PROVIDED MATERIAL Block Start

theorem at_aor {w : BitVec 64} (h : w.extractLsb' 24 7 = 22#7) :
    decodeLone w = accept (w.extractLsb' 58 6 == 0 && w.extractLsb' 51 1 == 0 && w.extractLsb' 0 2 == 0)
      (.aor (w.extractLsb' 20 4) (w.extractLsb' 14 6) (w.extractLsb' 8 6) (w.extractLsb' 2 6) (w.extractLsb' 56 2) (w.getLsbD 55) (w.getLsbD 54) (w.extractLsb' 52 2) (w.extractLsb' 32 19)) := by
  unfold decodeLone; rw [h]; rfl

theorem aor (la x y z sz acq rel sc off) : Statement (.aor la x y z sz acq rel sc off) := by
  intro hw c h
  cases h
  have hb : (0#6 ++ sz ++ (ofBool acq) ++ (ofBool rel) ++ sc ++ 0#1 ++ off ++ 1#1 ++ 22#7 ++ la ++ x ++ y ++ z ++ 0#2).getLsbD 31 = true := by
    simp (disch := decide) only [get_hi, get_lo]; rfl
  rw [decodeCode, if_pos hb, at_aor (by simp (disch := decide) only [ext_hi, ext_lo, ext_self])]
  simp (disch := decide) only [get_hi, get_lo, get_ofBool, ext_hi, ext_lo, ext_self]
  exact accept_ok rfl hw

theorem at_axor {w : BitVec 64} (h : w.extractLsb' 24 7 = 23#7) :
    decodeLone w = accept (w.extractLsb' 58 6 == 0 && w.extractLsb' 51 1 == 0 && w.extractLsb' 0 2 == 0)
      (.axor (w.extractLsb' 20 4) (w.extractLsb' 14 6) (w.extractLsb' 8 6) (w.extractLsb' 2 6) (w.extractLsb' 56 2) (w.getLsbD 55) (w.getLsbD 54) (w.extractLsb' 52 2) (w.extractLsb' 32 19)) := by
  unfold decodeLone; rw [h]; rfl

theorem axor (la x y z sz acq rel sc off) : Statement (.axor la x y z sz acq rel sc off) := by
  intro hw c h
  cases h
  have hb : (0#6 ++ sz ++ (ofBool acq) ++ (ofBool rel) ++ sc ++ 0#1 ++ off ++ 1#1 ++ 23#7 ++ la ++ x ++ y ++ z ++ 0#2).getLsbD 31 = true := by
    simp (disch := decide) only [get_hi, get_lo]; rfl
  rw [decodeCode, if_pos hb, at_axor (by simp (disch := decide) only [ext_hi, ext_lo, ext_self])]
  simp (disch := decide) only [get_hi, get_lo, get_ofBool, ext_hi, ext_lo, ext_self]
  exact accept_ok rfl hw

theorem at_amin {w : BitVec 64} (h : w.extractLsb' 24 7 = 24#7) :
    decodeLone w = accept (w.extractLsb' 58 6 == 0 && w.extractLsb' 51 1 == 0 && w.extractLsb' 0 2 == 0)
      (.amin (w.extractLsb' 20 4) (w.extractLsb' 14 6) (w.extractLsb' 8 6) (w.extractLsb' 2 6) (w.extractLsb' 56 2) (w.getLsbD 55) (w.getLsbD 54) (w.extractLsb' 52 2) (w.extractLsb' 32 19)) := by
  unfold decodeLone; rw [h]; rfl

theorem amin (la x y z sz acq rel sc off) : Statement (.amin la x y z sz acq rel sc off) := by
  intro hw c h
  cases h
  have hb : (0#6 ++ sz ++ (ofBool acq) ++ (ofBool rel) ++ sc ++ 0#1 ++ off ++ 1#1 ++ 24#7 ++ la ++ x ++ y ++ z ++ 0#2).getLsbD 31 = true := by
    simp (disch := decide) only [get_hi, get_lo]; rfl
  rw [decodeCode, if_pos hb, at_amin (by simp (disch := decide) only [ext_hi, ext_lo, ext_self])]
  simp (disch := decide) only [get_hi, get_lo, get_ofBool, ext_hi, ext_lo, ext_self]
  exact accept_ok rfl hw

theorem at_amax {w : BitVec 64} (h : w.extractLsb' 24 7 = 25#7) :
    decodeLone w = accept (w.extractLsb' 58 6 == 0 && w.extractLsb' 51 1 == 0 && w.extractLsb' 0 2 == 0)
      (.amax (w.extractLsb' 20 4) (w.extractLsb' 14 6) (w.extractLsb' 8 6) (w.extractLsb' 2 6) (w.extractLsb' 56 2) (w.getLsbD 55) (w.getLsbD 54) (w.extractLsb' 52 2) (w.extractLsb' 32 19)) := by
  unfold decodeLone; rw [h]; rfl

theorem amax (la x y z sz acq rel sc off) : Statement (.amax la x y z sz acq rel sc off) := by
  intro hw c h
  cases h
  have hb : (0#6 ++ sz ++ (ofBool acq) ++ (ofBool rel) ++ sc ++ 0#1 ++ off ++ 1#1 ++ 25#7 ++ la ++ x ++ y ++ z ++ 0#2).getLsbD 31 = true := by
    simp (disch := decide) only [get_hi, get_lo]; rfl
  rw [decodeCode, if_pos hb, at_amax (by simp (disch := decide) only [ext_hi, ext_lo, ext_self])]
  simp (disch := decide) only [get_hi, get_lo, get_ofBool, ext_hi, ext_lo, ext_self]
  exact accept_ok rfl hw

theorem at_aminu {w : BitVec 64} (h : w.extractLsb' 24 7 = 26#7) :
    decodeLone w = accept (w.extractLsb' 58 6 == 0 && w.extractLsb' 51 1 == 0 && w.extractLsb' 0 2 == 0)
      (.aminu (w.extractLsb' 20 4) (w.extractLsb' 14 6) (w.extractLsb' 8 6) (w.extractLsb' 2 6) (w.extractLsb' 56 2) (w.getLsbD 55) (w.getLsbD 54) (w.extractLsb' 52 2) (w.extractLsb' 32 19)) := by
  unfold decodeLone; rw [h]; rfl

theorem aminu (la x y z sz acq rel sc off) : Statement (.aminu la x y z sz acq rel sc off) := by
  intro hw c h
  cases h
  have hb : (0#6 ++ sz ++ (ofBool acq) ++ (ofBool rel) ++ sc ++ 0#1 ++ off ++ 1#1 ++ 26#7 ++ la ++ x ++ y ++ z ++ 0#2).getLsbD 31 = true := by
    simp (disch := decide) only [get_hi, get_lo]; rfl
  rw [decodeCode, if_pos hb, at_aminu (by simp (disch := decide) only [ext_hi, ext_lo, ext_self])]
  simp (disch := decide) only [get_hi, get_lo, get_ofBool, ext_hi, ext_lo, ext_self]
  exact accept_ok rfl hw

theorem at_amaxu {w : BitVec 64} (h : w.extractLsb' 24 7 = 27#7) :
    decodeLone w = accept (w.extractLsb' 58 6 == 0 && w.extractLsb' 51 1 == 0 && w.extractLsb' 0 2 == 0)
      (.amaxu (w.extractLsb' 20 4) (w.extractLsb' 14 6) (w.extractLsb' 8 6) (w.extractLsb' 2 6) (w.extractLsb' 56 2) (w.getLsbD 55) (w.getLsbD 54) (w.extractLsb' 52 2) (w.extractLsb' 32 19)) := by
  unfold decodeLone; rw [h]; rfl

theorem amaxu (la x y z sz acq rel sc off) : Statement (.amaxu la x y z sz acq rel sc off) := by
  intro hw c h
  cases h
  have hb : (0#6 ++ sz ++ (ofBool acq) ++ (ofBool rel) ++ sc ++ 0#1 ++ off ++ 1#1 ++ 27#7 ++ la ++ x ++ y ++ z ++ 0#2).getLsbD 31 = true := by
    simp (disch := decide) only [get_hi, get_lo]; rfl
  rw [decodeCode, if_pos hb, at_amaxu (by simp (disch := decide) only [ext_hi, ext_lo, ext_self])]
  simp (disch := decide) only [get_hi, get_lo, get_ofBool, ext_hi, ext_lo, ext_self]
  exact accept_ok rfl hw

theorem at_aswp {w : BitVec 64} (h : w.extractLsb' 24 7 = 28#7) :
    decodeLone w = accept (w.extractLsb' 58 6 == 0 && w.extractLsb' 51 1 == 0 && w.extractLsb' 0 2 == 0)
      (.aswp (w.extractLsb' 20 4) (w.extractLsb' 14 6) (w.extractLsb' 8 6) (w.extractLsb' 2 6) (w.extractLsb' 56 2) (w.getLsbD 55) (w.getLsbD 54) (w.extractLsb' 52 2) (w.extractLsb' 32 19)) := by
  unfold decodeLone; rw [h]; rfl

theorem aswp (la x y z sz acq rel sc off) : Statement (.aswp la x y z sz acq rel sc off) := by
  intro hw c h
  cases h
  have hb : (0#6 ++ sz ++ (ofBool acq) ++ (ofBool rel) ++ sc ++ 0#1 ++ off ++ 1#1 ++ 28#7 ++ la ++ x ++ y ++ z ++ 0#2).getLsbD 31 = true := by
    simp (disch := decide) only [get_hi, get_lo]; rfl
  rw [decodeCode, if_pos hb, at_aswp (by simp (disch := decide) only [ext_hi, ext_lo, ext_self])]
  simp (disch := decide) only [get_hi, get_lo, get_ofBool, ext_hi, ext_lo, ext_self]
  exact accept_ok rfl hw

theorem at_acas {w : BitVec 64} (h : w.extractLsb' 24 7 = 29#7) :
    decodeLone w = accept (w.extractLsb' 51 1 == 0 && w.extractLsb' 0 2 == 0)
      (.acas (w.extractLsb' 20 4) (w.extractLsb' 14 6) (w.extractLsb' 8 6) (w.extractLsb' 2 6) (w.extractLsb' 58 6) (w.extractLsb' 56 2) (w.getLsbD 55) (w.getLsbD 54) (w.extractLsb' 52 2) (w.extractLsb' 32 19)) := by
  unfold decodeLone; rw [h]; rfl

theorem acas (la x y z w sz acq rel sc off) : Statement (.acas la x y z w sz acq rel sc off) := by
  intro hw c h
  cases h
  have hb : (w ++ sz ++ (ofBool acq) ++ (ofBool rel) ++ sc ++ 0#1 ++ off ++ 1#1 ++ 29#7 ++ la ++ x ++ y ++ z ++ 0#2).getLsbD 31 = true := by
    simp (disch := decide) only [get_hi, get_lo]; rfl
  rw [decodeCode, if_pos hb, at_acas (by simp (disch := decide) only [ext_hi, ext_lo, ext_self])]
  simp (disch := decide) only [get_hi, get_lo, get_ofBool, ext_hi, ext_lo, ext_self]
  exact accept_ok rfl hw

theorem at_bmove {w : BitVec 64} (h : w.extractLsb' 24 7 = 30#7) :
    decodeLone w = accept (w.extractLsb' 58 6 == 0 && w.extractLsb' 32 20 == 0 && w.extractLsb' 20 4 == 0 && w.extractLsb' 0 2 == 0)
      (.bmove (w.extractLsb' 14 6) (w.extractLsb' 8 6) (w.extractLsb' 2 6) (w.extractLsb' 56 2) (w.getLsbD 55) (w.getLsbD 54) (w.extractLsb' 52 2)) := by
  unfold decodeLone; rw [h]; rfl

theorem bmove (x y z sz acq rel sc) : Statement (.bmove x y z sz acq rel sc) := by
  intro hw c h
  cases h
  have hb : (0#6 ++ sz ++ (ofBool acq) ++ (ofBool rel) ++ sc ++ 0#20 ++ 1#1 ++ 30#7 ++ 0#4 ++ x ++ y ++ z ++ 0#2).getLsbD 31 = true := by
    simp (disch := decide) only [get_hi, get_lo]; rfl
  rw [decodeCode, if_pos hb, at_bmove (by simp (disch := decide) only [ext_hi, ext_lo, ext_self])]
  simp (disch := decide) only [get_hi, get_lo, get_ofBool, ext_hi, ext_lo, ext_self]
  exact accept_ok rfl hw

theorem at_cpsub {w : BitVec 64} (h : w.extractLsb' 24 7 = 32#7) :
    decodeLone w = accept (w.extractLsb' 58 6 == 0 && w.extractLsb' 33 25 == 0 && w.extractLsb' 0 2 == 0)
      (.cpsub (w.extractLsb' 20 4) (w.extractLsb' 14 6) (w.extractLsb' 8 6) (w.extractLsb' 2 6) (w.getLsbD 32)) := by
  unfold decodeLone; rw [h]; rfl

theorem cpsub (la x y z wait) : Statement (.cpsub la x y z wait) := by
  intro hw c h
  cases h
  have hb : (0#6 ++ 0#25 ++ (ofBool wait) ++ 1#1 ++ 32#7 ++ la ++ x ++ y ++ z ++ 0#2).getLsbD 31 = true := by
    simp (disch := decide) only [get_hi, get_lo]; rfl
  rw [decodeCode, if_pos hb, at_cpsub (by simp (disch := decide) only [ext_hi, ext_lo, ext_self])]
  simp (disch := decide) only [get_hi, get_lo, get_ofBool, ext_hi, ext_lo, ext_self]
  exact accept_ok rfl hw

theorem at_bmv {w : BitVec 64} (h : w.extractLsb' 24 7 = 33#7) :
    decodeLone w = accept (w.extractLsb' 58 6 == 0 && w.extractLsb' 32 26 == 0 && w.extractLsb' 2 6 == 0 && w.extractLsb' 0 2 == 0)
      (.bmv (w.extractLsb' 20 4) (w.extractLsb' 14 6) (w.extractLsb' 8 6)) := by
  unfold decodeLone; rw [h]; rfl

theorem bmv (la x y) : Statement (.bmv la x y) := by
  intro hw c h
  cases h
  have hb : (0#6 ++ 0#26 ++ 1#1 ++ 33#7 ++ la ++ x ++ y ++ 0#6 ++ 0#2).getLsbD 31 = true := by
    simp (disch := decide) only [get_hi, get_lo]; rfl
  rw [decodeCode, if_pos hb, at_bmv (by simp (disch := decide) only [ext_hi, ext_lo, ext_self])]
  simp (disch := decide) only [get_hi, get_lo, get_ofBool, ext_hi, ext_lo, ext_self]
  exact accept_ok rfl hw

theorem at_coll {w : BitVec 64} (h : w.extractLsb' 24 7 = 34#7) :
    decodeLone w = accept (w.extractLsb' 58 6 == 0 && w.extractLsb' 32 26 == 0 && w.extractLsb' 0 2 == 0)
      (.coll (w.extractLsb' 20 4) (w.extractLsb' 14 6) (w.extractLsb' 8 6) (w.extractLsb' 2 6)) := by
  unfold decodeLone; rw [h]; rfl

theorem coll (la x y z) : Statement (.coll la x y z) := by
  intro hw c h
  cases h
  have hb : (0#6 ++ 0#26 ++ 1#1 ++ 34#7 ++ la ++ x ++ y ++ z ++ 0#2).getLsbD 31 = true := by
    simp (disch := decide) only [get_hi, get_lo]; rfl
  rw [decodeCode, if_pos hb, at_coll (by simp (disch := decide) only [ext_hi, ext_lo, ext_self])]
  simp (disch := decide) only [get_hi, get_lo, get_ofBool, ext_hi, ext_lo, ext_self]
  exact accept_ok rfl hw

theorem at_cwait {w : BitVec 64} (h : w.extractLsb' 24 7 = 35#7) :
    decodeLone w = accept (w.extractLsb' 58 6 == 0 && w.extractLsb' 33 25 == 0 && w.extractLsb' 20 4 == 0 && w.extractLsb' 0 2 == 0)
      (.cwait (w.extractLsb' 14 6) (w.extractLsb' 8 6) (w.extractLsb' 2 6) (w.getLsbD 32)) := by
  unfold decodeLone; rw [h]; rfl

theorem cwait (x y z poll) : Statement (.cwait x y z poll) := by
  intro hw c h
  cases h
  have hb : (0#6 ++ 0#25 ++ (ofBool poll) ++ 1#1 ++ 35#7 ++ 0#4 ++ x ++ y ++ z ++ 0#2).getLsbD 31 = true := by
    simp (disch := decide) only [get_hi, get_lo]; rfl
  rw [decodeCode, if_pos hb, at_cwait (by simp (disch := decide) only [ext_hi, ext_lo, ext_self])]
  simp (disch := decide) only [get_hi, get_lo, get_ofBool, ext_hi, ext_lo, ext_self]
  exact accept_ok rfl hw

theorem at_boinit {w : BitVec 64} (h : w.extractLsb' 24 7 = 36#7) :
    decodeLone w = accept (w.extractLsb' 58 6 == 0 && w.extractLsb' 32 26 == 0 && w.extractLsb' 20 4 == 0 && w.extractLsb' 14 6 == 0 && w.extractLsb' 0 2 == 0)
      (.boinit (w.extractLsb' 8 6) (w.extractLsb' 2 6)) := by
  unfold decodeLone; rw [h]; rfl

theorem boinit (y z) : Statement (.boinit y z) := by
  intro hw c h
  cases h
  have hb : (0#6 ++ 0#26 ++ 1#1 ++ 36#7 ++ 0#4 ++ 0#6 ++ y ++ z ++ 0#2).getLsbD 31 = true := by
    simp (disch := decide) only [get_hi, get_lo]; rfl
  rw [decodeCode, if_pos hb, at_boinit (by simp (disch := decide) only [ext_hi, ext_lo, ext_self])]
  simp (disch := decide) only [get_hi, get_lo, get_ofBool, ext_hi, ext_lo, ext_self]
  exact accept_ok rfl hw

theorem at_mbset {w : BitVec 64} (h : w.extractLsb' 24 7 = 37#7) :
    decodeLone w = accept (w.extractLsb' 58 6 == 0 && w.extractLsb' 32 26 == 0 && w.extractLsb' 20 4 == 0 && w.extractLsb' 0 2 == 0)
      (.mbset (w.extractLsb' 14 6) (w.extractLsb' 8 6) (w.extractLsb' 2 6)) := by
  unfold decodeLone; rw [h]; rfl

PROVIDED MATERIAL Block End

> **WHAT YOU HAVE TO DO**
Read the records above. Show each line that has the string "poll".

> **RESPONSE AREA**
theorem cwait (x y z poll) : Statement (.cwait x y z poll) := by
  have hb : (0#6 ++ 0#25 ++ (ofBool poll) ++ 1#1 ++ 35#7 ++ 0#4 ++ x ++ y ++ z ++ 0#2).getLsbD 31 = true := by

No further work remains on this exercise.